Parallel Radix Sort execution time: 48.98061156272888 seconds


|                    Sort Type                   | 100 Elements | 1000 Elements | 10000 Elements | 100000 Elements | 1000000 Elements | 10000000 Elements |
| :-------------------------------------------: | :---------: | :-----------: | :------------: | :-------------: | :--------------: | :---------------: |
| Parallel Radix Sort | 2.62s <br> 2.52s <br> 2.53s <br> 2.66s <br> 2.63s <br> avg: 2.592s | 2.63s <br> 2.52s <br> 2.45s <br> 2.51s <br> 2.5s <br> avg: 2.522s | 2.6s <br> 2.56s <br> 2.56s <br> 2.58s <br> 2.6s <br> avg: 2.58s | 2.81s <br> 2.59s <br> 2.66s <br> 3.01s <br> 3.14s <br> avg: 2.842s | 6.81s <br> 7.63s <br> 7.25s <br> 7.49s <br> 7.81s <br> avg: 7.398s | 46.23s <br> 48.98s <br> 47.3s <br> 47.6s <br> 48.13s <br> avg: 47.648s |

# Conclusion

Based on the performance data in the tables provided, we can draw the following conclusions:

1. For smaller datasets (100 to 1000 elements), the differences in execution times among the sorting algorithms are not significant. However, as the dataset size increases, the performance differences become more apparent.
2. Radix Sort, Quick Sort, and Merge Sort all perform well on larger datasets, but their parallelized versions show even better performance for datasets with 100,000 elements or more.
3. Parallel Radix Sort's performance is not consistent with the other parallel algorithms, as its execution time is higher even for smaller datasets. This could be due to the overhead of parallelism in this particular implementation or inefficiencies in the code.

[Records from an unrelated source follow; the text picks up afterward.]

theorem State.isoView_touch (s : State) :
    Touch 9 s (State.isoView s) := by
  unfold State.isoView
  repeat' first
    | (with_reducible intro x; with_reducible refine Touch.cutP (m := 9) (s := s) (x := x) (fun hx => ?_) ?_; (clear_value x; rotate_left; subst x))
    | with_reducible intro accT accX
    | with_reducible apply Touch.refl
    | with_reducible assumption
    | ((with_reducible apply Touch.then ?_ (State.put_touch _ _ _ _) ?_); rotate_left; decide)
    | fail_if_no_progress ((with_reducible apply Touch.set_fab); rotate_left; decide)
    | with_reducible apply Touch.foldl'

theorem State.replay_touch (s : State) (b : Nat) :
    Touch 265 s (State.replay s b) := by
  unfold State.replay
  repeat' first
    | with_reducible apply Touch.refl
    | ((with_reducible apply Touch.then ?_ (State.isoView_touch _) ?_); rotate_left; decide)
    | ((with_reducible apply Touch.then ?_ (State.sendRec_touch _ _ _ _) ?_); rotate_left; decide)
    | apply Touch.ite

/-! Answers -/

theorem State.hostErr_touch (s : State) (n bar addr : Nat) (st : Nat) :
    Touch 131091 s (State.hostErr s n bar addr st) := by
  unfold State.hostErr
  repeat' first
    | (with_reducible intro x; with_reducible refine Touch.cutP (m := 131091) (s := s) (x := x) (fun hx => ?_) ?_; (clear_value x; rotate_left; subst x))
    | with_reducible apply Touch.refl
    | with_reducible assumption
    | ((with_reducible apply Touch.then ?_ (State.detect_touch _ _ _ _ _) ?_); rotate_left; decide)
    | ((with_reducible apply Touch.then ?_ (State.put_touch _ _ _ _) ?_); rotate_left; decide)
    | ((with_reducible apply Touch.then ?_ (State.raise_touch _ _ _) ?_); rotate_left; decide)
    | apply Touch.ite

theorem State.reply_touch (s : State) (r : HostReply) :
    Touch 4096 s (State.reply s r) := by
  unfold State.reply
  repeat' first
    | with_reducible apply Touch.refl
    | fail_if_no_progress ((with_reducible apply Touch.set_host); rotate_left; decide)

theorem State.aerCor_touch (s : State) (n : Nat) :
    Touch 135187 s (State.aerCor s n) := by
  unfold State.aerCor
  repeat' first
    | with_reducible apply Touch.refl
    | ((with_reducible apply Touch.then ?_ (State.detect_touch _ _ _ _ _) ?_); rotate_left; decide)
    | fail_if_no_progress ((with_reducible apply Touch.set_host); rotate_left; decide)

theorem State.aer_touch (s : State) (k : UncErr) (hdr : List Word) :
    Touch 135187 s (State.aer s k hdr) := by
  unfold State.aer
  repeat' first
    | (with_reducible intro x; with_reducible refine Touch.cutP (m := 135187) (s := s) (x := x) (fun hx => ?_) ?_; (clear_value x; rotate_left; subst x))
    | with_reducible apply Touch.refl
    | with_reducible assumption
    | ((with_reducible apply Touch.then ?_ (State.detect_touch _ _ _ _ _) ?_); rotate_left; decide)
    | ((with_reducible apply Touch.then ?_ (State.aerCor_touch _ _) ?_); rotate_left; decide)
    | ((with_reducible apply Touch.then ?_ (State.used_touch _) ?_); rotate_left; decide)
    | fail_if_no_progress ((with_reducible apply Touch.set_host); rotate_left; decide)
    | apply Touch.ite

theorem State.hostReadErr_touch (s : State) (e : Nat) :
    Touch 135187 s (State.hostReadErr s e) := by
  unfold State.hostReadErr
  repeat' first
    | with_reducible apply Touch.refl
    | ((with_reducible apply Touch.then ?_ (State.aer_touch _ _ _) ?_); rotate_left; decide)
    | ((with_reducible apply Touch.then ?_ (State.used_touch _) ?_); rotate_left; decide)
    | apply Touch.ite

theorem State.abortRead_touch (s : State) (addr len : Nat) :
    Touch 135187 s (State.abortRead s addr len) := by
  unfold State.abortRead
  repeat' first
    | with_reducible apply Touch.refl
    | ((with_reducible apply Touch.then ?_ (State.aer_touch _ _ _) ?_); rotate_left; decide)
    | ((with_reducible apply Touch.then ?_ (State.reply_touch _ _) ?_); rotate_left; decide)

theorem State.refusedBit_touch (s : State) (bar addr st : Nat) :
    Touch 131091 s (State.refusedBit s bar addr st) := by
  unfold State.refusedBit
  repeat' first
    | with_reducible apply Touch.refl
    | ((with_reducible apply Touch.then ?_ (State.hostErr_touch _ _ _ _ _) ?_); rotate_left; decide)
    | apply Touch.ite

theorem State.hostAnswer_touch (s : State) (bar addr len : Nat) (read : Bool) (st : Nat) (bs : List Byte) :
    Touch 135187 s (State.hostAnswer s bar addr len read st bs) := by
  unfold State.hostAnswer
  repeat' first
    | (with_reducible intro x; with_reducible refine Touch.cutP (m := 135187) (s := s) (x := x) (fun hx => ?_) ?_; (clear_value x; rotate_left; subst x))
    | with_reducible apply Touch.refl
    | with_reducible assumption
    | ((with_reducible apply Touch.then ?_ (State.hostErr_touch _ _ _ _ _) ?_); rotate_left; decide)
    | ((with_reducible apply Touch.then ?_ (State.abortRead_touch _ _ _) ?_); rotate_left; decide)
    | ((with_reducible apply Touch.then ?_ (State.reply_touch _ _) ?_); rotate_left; decide)
    | apply Touch.ite

theorem State.toHost_touch (s : State) (c : CmdId) (bs : List Byte) :
    Touch 1024 s (State.toHost s c bs) := by
  unfold State.toHost
  repeat' first
    | with_reducible apply Touch.refl
    | fail_if_no_progress ((with_reducible apply Touch.set_mbx); rotate_left; decide)

theorem State.sendResponse_touch (s : State) (p : NocPkt) :
    Touch 2048 s (State.sendResponse s p) := by
  unfold State.sendResponse
  repeat' first
    | with_reducible apply Touch.refl
    | fail_if_no_progress ((with_reducible apply Touch.set_noc); rotate_left; decide)
    | split

theorem State.answerPkt_touch (s : State) (p : NocPkt) (st : Nat) (data : List Dword) :
    Touch 2048 s (State.answerPkt s p st data) := by
  unfold State.answerPkt
  repeat' first
    | with_reducible apply Touch.refl
    | fail_if_no_progress ((with_reducible apply Touch.set_noc); rotate_left; decide)
    | split
    | apply Touch.ite

theorem State.answerBank_touch (s : State) (r : BankReq) (st : Nat) :
    Touch 146483 s (State.answerBank s r st) := by
  unfold State.answerBank
  repeat' first
    | (with_reducible intro (x : Mem); subst x)
    | with_reducible apply Touch.refl
    | ((with_reducible apply Touch.then ?_ (State.hostAnswer_touch _ _ _ _ _ _ _) ?_); rotate_left; decide)
    | ((with_reducible apply Touch.then ?_ (State.complete_touch _ _ _ _ _ _) ?_); rotate_left; decide)
    | ((with_reducible apply Touch.then ?_ (State.answerPkt_touch _ _ _ _) ?_); rotate_left; decide)
    | ((with_reducible apply Touch.then ?_ (State.toHost_touch _ _ _) ?_); rotate_left; decide)
    | fail_if_no_progress ((with_reducible apply Touch.set_dma); rotate_left; decide)
    | fail_if_no_progress ((with_reducible apply Touch.set_mem); rotate_left; decide; (refine Memory.wf_of ?_ ?_ ?_ ?_ <;> intro h <;> first | with_reducible exact h | with_reducible exact NMap.wf_keep _ _ _ h | with_reducible exact NMap.wf_setAll _ _ _ h | with_reducible exact NMap.wf_setAll _ _ _ (NMap.wf_keep _ _ _ h) | exact h | exact NMap.wf_set _ _ _ _ h | exact NMap.wf_keep _ _ _ h))
    | split

end Sys2Proof.Machine
end

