theorem execUflProgram_touch (s : State) :
    OutTouch 131219 s (execUflProgram s) := by
  unfold execUflProgram
  repeat' first
    | with_reducible apply Touch.refl
    | with_reducible apply OutTouch.next
    | ((with_reducible apply Touch.then ?_ (State.uflStart_touch _ _) ?_); rotate_left; decide)

theorem execUflErase_touch (s : State) :
    OutTouch 131219 s (execUflErase s) := by
  unfold execUflErase
  repeat' first
    | with_reducible apply Touch.refl
    | with_reducible apply OutTouch.next
    | ((with_reducible apply Touch.then ?_ (State.uflStart_touch _ _) ?_); rotate_left; decide)

theorem execUflOpEnd_touch (s : State) :
    OutTouch 129 s (execUflOpEnd s) := by
  unfold execUflOpEnd
  repeat' first
    | (with_reducible intro x; with_reducible refine Touch.cutP (m := 129) (s := s) (x := x) (fun hx => ?_) ?_; (clear_value x; rotate_left; subst x))
    | with_reducible apply Touch.refl
    | with_reducible assumption
    | with_reducible apply OutTouch.next
    | ((with_reducible apply Touch.then ?_ (State.put_touch _ _ _ _) ?_); rotate_left; decide)
    | fail_if_no_progress ((with_reducible apply Touch.set_rim); rotate_left; decide)
    | split

theorem execSpDataWrite_touch (p : Sp) (b : Byte) (s : State) :
    OutTouch 385 s (execSpDataWrite p b s) := by
  unfold execSpDataWrite
  repeat' first
    | with_reducible apply Touch.refl
    | with_reducible apply OutTouch.next
    | ((with_reducible apply Touch.then ?_ (State.settle_touch _) ?_); rotate_left; decide)
    | ((with_reducible apply Touch.then ?_ (State.raise_touch _ _ _) ?_); rotate_left; decide)
    | fail_if_no_progress ((with_reducible apply Touch.set_rim); rotate_left; decide)
    | apply OutTouch.ite

theorem execSpDataRead_touch (p : Sp) (s : State) :
    OutTouch 4224 s (execSpDataRead p s) := by
  unfold execSpDataRead
  repeat' first
    | with_reducible apply Touch.refl
    | with_reducible apply OutTouch.next
    | ((with_reducible apply Touch.then ?_ (State.settle_touch _) ?_); rotate_left; decide)
    | ((with_reducible apply Touch.then ?_ (State.reply_touch _ _) ?_); rotate_left; decide)
    | fail_if_no_progress ((with_reducible apply Touch.set_rim); rotate_left; decide)
    | split

theorem execSerialByteReceive_touch (p : Sp) (b : Byte) (s : State) :
    OutTouch 129 s (execSerialByteReceive p b s) := by
  unfold execSerialByteReceive
  repeat' first
    | (with_reducible intro x; with_reducible refine Touch.cutP (m := 129) (s := s) (x := x) (fun hx => ?_) ?_; (clear_value x; rotate_left; subst x))
    | with_reducible apply Touch.refl
    | with_reducible assumption
    | with_reducible apply OutTouch.next
    | ((with_reducible apply Touch.then ?_ (State.settle_touch _) ?_); rotate_left; decide)
    | ((with_reducible apply Touch.then ?_ (State.raise_touch _ _ _) ?_); rotate_left; decide)
    | fail_if_no_progress ((with_reducible apply Touch.set_rim); rotate_left; decide)
    | split
    | apply OutTouch.ite

theorem execSerialByteTransmit_touch (p : Sp) (s : State) :
    OutTouch 385 s (execSerialByteTransmit p s) := by
  unfold execSerialByteTransmit
  repeat' first
    | (with_reducible intro x; with_reducible refine Touch.cutP (m := 385) (s := s) (x := x) (fun hx => ?_) ?_; (clear_value x; rotate_left; subst x))
    | (with_reducible intro x; subst x)
    | with_reducible lift_lets -underBinder
    | with_reducible apply Touch.refl
    | with_reducible assumption
    | with_reducible apply OutTouch.ite
    | with_reducible apply OutTouch.next
    | with_reducible exact OutTouch.fault
    | with_reducible apply Touch.ite
    | ((with_reducible apply Touch.then ?_ (State.settle_touch _) ?_); rotate_left; decide)
    | ((with_reducible apply Touch.then ?_ (State.setReg_touch _ _ _) ?_); rotate_left; decide)
    | ((with_reducible apply Touch.then ?_ (State.tx_touch _ _) ?_); rotate_left; decide)
    | fail_if_no_progress ((with_reducible apply Touch.set_rim); rotate_left; decide)
    | split
    | apply Touch.ite
    | apply OutTouch.ite

theorem execRimPwCountClear_touch (s : State) :
    OutTouch 1 s (execRimPwCountClear s) := by
  unfold execRimPwCountClear
  repeat' first
    | with_reducible apply Touch.refl
    | with_reducible apply OutTouch.next
    | ((with_reducible apply Touch.then ?_ (State.setReg_touch _ _ _) ?_); rotate_left; decide)

theorem execBankVioChange_touch (b : Bank) (v : Fin 6) (s : State) :
    OutTouch 131 s (execBankVioChange b v s) := by
  unfold execBankVioChange
  repeat' first
    | (with_reducible intro x; with_reducible refine Touch.cutP (m := 131) (s := s) (x := x) (fun hx => ?_) ?_; (clear_value x; rotate_left; subst x))
    | with_reducible apply Touch.refl
    | with_reducible assumption
    | with_reducible apply OutTouch.next
    | ((with_reducible apply Touch.then ?_ (State.settle_touch _) ?_); rotate_left; decide)
    | ((with_reducible apply Touch.then ?_ (State.setVioOk_touch _ _) ?_); rotate_left; decide)
    | ((with_reducible apply Touch.then ?_ (State.clearBank_touch _ _) ?_); rotate_left; decide)
    | ((with_reducible apply Touch.then ?_ (State.usedN_touch _ _) ?_); rotate_left; decide)
    | fail_if_no_progress ((with_reducible apply Touch.set_rim); rotate_left; decide)
    | apply Touch.ite

end Sys2Proof.Machine
end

In summary, for smaller datasets, the choice of sorting algorithm may not significantly impact performance. However, as the dataset size increases, parallelized algorithms such as Parallel Quick Sort and Parallel Merge Sort show improved performance compared to their non-parallel counterparts. Parallel Radix Sort could be further optimized, as its current performance is not on par with the other parallel algorithms.